Top of MATERIAL FOR THIS EXERCISE

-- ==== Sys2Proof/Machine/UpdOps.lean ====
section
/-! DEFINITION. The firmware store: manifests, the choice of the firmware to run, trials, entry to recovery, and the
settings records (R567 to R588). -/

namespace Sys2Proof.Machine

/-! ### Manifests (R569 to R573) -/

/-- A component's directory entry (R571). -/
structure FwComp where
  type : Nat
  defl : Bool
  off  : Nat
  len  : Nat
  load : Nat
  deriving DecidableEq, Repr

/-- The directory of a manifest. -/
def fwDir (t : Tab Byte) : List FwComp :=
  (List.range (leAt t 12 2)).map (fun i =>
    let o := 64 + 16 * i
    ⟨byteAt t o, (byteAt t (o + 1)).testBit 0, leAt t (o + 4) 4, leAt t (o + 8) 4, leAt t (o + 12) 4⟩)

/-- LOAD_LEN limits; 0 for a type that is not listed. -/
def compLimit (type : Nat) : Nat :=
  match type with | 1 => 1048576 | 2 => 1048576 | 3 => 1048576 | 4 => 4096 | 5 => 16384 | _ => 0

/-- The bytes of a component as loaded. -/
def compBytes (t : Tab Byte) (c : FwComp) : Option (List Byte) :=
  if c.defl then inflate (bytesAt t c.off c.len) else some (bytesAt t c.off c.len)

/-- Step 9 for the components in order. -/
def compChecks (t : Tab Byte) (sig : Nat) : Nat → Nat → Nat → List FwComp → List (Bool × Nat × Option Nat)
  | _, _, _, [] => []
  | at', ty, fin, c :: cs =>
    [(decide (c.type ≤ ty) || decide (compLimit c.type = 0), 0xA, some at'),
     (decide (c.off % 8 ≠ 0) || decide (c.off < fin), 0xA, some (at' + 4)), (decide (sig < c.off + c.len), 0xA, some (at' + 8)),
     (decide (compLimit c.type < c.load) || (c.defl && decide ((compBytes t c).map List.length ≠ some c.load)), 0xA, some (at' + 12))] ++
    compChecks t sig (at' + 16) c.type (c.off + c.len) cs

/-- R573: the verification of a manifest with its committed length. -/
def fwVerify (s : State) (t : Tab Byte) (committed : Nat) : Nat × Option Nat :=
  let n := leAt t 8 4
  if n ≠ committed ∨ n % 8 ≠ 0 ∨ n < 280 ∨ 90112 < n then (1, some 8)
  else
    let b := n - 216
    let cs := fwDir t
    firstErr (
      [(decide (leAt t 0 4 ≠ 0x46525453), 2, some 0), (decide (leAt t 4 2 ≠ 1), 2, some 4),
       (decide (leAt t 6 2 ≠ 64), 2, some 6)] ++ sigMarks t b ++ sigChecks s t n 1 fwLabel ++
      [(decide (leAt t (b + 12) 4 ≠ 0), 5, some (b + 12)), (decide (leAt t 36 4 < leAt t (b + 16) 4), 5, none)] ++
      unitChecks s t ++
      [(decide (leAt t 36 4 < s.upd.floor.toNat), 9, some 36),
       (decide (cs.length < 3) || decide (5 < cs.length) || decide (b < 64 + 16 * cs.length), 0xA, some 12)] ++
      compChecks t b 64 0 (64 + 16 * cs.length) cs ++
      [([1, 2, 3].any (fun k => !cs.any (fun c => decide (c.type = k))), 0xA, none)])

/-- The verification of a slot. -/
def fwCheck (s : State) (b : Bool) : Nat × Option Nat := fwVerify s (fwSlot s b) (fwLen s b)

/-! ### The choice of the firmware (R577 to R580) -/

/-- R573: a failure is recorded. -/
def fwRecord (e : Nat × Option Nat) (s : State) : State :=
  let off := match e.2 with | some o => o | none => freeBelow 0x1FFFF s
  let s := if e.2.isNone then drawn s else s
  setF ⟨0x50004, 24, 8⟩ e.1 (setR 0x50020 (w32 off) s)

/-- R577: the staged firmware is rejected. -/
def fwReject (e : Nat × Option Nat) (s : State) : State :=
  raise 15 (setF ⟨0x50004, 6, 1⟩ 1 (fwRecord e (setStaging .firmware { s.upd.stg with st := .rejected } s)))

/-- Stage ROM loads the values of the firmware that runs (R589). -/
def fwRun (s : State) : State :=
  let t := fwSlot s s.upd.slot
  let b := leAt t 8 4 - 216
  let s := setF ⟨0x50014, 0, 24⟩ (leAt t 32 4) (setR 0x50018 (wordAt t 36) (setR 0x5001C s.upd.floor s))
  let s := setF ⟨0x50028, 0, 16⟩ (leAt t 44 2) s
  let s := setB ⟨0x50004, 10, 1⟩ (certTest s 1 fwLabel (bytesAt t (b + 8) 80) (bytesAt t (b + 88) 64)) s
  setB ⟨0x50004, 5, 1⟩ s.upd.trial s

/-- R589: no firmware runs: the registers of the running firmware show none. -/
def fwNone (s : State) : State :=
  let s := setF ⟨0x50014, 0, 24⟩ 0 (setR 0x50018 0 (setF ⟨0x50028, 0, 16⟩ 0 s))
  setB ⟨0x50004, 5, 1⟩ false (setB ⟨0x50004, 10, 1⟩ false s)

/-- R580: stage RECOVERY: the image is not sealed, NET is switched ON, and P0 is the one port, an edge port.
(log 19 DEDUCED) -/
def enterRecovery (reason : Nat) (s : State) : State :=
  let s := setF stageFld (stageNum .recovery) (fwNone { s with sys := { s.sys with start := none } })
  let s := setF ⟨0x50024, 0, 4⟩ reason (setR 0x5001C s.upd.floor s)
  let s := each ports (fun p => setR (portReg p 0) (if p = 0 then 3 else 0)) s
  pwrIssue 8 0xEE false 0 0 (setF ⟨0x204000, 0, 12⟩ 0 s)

Bottom of MATERIAL FOR THIS EXERCISE
Top of MATERIAL FOR THIS EXERCISE

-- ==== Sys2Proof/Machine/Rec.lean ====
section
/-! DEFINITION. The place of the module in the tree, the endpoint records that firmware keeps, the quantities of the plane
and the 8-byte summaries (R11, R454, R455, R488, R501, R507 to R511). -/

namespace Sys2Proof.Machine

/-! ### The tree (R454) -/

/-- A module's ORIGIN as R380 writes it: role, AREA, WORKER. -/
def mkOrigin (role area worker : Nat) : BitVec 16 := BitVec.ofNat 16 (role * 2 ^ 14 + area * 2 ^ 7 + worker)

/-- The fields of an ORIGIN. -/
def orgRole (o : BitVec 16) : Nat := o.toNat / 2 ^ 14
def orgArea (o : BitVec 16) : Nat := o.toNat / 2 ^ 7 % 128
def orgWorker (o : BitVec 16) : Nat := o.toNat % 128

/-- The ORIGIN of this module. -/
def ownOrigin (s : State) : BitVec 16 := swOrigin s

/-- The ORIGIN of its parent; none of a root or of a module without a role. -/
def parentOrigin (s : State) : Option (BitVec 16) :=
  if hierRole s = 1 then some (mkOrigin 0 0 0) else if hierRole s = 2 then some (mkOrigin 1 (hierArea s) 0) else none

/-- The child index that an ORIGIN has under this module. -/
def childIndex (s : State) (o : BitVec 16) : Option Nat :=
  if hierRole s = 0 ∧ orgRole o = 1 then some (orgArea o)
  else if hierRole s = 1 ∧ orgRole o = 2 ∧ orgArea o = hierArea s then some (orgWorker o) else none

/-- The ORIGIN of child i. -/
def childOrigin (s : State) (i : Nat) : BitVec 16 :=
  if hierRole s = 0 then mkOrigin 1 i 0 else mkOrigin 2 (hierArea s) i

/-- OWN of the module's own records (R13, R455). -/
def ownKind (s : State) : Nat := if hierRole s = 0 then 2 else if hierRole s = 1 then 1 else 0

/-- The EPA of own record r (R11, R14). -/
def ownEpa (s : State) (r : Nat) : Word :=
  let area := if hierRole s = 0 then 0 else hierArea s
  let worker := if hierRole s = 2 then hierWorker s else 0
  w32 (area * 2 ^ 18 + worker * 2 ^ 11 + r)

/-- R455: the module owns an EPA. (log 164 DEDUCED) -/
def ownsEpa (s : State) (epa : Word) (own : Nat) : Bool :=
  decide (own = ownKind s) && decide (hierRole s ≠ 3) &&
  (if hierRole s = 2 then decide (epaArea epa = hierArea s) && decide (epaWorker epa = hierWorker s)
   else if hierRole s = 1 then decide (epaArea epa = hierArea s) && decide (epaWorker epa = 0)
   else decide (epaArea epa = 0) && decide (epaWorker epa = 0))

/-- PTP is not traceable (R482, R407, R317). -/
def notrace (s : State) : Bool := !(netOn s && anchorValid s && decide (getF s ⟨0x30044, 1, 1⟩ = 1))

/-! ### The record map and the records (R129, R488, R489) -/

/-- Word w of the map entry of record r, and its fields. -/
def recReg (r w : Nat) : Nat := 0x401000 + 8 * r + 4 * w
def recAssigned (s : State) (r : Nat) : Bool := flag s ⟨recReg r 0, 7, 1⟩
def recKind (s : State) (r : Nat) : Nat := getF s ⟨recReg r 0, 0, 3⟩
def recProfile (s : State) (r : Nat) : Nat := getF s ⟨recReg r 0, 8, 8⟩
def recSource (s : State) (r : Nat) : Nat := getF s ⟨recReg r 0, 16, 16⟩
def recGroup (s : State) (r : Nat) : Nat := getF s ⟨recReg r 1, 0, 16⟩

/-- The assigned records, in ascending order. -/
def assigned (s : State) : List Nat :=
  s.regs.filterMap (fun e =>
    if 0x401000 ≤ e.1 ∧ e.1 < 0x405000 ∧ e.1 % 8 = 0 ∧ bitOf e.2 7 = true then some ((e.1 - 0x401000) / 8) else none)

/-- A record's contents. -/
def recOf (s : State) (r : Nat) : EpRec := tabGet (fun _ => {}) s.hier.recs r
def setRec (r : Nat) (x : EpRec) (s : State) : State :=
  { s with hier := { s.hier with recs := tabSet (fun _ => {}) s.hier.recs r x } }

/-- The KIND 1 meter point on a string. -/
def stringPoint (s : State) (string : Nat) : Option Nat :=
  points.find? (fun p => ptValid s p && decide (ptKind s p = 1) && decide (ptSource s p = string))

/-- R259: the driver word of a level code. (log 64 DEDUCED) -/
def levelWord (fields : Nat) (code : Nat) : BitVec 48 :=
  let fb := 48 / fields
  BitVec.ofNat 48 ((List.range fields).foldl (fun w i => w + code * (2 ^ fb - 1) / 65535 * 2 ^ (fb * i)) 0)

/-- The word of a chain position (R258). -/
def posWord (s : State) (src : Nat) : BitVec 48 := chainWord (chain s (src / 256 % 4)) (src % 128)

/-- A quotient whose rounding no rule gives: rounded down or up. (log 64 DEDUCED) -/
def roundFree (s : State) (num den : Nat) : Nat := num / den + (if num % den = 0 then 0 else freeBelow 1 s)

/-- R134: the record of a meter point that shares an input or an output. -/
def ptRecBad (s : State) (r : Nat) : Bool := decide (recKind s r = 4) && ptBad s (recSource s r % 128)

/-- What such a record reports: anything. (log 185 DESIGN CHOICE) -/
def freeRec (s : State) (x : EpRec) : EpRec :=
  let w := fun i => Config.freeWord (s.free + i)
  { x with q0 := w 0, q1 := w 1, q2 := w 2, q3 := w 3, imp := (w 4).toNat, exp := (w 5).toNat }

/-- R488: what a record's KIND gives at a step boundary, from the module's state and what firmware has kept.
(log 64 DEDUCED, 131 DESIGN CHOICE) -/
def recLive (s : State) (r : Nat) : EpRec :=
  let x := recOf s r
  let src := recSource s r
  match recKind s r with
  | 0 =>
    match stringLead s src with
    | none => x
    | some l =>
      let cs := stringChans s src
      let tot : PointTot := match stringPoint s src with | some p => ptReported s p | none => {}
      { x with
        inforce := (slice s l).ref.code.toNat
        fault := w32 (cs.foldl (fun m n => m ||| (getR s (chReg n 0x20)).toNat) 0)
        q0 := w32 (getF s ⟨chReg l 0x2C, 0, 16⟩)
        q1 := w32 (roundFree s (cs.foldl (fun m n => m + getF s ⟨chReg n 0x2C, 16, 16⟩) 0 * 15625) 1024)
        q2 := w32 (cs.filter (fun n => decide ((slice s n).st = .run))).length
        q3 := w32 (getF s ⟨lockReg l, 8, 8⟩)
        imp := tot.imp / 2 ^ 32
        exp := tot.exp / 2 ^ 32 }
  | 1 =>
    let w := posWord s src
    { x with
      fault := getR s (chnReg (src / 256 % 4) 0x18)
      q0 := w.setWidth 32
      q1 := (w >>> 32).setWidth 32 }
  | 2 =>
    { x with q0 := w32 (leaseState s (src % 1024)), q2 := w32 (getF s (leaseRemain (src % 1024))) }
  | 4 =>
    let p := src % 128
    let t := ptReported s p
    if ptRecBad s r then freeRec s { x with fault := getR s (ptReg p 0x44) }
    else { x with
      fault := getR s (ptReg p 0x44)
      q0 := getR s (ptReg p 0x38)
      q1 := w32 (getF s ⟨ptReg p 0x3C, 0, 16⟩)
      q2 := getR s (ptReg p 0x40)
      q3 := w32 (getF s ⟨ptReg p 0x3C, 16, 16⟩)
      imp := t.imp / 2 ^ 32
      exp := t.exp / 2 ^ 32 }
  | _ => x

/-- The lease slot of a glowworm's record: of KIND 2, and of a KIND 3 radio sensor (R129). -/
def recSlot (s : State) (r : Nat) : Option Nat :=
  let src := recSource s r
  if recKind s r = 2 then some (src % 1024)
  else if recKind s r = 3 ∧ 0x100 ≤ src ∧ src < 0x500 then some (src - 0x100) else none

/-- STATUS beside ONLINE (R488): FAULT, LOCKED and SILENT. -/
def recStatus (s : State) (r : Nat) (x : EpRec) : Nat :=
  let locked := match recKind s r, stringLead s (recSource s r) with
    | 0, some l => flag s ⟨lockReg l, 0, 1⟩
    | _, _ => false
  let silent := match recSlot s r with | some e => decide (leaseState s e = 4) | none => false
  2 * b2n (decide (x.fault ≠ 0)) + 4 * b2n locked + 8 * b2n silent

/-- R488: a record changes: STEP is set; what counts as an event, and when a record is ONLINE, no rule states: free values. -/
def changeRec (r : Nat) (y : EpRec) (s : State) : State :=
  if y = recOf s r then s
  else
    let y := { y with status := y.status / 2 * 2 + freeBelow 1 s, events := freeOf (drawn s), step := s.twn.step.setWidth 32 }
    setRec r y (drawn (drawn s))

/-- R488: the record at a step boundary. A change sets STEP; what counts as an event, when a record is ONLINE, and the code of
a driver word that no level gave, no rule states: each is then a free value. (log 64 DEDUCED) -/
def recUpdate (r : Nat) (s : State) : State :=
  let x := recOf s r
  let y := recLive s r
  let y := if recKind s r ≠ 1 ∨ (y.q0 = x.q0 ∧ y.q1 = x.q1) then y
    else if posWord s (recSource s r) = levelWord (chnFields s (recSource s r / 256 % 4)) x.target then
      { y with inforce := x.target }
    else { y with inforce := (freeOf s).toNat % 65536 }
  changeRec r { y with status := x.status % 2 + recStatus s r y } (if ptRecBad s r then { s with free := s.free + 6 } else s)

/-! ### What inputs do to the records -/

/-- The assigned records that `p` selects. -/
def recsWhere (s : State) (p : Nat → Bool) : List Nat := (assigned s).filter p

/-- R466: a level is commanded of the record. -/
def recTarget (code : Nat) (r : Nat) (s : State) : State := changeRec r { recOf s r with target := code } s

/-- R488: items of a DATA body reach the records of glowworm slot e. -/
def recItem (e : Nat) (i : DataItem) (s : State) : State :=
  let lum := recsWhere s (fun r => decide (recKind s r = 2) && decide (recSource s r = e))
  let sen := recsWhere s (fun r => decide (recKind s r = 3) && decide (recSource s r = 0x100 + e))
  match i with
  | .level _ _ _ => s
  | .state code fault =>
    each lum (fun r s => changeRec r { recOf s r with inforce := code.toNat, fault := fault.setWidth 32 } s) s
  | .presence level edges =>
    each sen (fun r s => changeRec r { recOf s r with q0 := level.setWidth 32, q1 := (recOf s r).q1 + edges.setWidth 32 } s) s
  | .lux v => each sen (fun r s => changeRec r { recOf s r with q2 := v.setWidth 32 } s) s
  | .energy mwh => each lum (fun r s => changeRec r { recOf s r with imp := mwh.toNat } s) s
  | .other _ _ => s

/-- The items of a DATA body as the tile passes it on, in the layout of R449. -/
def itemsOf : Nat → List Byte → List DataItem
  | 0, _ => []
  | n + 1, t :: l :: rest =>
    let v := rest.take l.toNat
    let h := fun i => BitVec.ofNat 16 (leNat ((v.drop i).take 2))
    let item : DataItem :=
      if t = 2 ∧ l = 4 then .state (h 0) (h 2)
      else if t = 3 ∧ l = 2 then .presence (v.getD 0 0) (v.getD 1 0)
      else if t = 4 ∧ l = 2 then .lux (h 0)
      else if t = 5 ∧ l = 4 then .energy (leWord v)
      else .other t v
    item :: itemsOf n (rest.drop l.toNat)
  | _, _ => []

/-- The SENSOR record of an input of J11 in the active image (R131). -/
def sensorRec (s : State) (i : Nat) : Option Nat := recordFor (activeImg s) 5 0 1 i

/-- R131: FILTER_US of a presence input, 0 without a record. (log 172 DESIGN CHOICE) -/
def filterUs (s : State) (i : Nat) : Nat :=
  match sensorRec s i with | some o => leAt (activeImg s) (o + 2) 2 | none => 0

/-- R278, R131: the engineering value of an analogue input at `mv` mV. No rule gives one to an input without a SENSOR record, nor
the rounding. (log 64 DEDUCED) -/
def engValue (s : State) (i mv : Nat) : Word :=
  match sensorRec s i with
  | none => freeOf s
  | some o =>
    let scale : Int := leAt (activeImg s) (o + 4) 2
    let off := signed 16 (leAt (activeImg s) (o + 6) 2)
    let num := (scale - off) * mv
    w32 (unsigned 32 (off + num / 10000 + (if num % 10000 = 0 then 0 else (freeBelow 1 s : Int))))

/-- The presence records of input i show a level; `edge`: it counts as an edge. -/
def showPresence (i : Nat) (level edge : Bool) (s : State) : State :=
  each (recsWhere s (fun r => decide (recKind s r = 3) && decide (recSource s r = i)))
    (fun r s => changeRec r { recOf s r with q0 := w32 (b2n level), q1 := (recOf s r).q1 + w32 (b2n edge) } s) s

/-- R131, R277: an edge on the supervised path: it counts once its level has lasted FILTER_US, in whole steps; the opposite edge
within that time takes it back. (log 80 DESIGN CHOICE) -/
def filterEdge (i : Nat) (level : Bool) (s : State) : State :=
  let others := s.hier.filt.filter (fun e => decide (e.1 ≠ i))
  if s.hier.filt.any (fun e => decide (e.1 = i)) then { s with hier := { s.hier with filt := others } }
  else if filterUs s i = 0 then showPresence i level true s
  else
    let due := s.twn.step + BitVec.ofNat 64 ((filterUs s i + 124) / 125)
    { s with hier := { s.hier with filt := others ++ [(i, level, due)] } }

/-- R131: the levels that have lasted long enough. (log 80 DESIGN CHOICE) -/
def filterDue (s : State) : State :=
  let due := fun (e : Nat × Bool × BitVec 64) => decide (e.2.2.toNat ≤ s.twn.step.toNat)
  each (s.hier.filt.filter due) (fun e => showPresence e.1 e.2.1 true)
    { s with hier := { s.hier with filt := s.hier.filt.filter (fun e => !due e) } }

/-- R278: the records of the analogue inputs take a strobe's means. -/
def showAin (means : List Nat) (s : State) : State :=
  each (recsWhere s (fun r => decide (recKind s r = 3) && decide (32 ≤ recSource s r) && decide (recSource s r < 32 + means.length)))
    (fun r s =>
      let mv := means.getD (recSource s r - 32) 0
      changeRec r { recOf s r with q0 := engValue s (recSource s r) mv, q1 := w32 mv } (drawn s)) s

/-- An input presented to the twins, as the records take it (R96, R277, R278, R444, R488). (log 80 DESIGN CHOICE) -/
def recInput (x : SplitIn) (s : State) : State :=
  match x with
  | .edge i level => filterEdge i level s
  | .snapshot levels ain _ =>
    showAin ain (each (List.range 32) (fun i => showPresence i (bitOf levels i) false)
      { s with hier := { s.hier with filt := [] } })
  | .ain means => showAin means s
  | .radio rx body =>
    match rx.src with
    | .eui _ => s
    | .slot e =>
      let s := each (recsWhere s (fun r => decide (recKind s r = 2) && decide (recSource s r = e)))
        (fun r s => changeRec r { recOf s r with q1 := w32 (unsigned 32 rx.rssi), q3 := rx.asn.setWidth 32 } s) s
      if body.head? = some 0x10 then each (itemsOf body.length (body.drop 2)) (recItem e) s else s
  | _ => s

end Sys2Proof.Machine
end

Bottom of MATERIAL FOR THIS EXERCISE
Top of MATERIAL FOR THIS EXERCISE

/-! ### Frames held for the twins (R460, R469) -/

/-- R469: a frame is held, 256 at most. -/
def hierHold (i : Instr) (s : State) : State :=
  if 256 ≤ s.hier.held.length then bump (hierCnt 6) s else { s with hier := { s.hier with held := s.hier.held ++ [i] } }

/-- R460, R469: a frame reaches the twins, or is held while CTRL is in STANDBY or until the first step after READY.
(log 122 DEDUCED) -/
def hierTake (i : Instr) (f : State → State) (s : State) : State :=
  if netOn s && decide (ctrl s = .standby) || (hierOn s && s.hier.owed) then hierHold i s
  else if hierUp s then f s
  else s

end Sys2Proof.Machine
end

Bottom of MATERIAL FOR THIS EXERCISE

- _EXERCISE_
Taking the entries above, write out exactly each line from the one holding "let lum := recsWhere" to the one holding "q0 := level.setWidth", both included, and stop there.

- _TASK SOLUTION_
  let lum := recsWhere s (fun r => decide (recKind s r = 2) && decide (recSource s r = e))
  let sen := recsWhere s (fun r => decide (recKind s r = 3) && decide (recSource s r = 0x100 + e))
  match i with
  | .level _ _ _ => s
  | .state code fault =>
    each lum (fun r s => changeRec r { recOf s r with inforce := code.toNat, fault := fault.setWidth 32 } s) s
  | .presence level edges =>
    each sen (fun r s => changeRec r { recOf s r with q0 := level.setWidth 32, q1 := (recOf s r).q1 + edges.setWidth 32 } s) s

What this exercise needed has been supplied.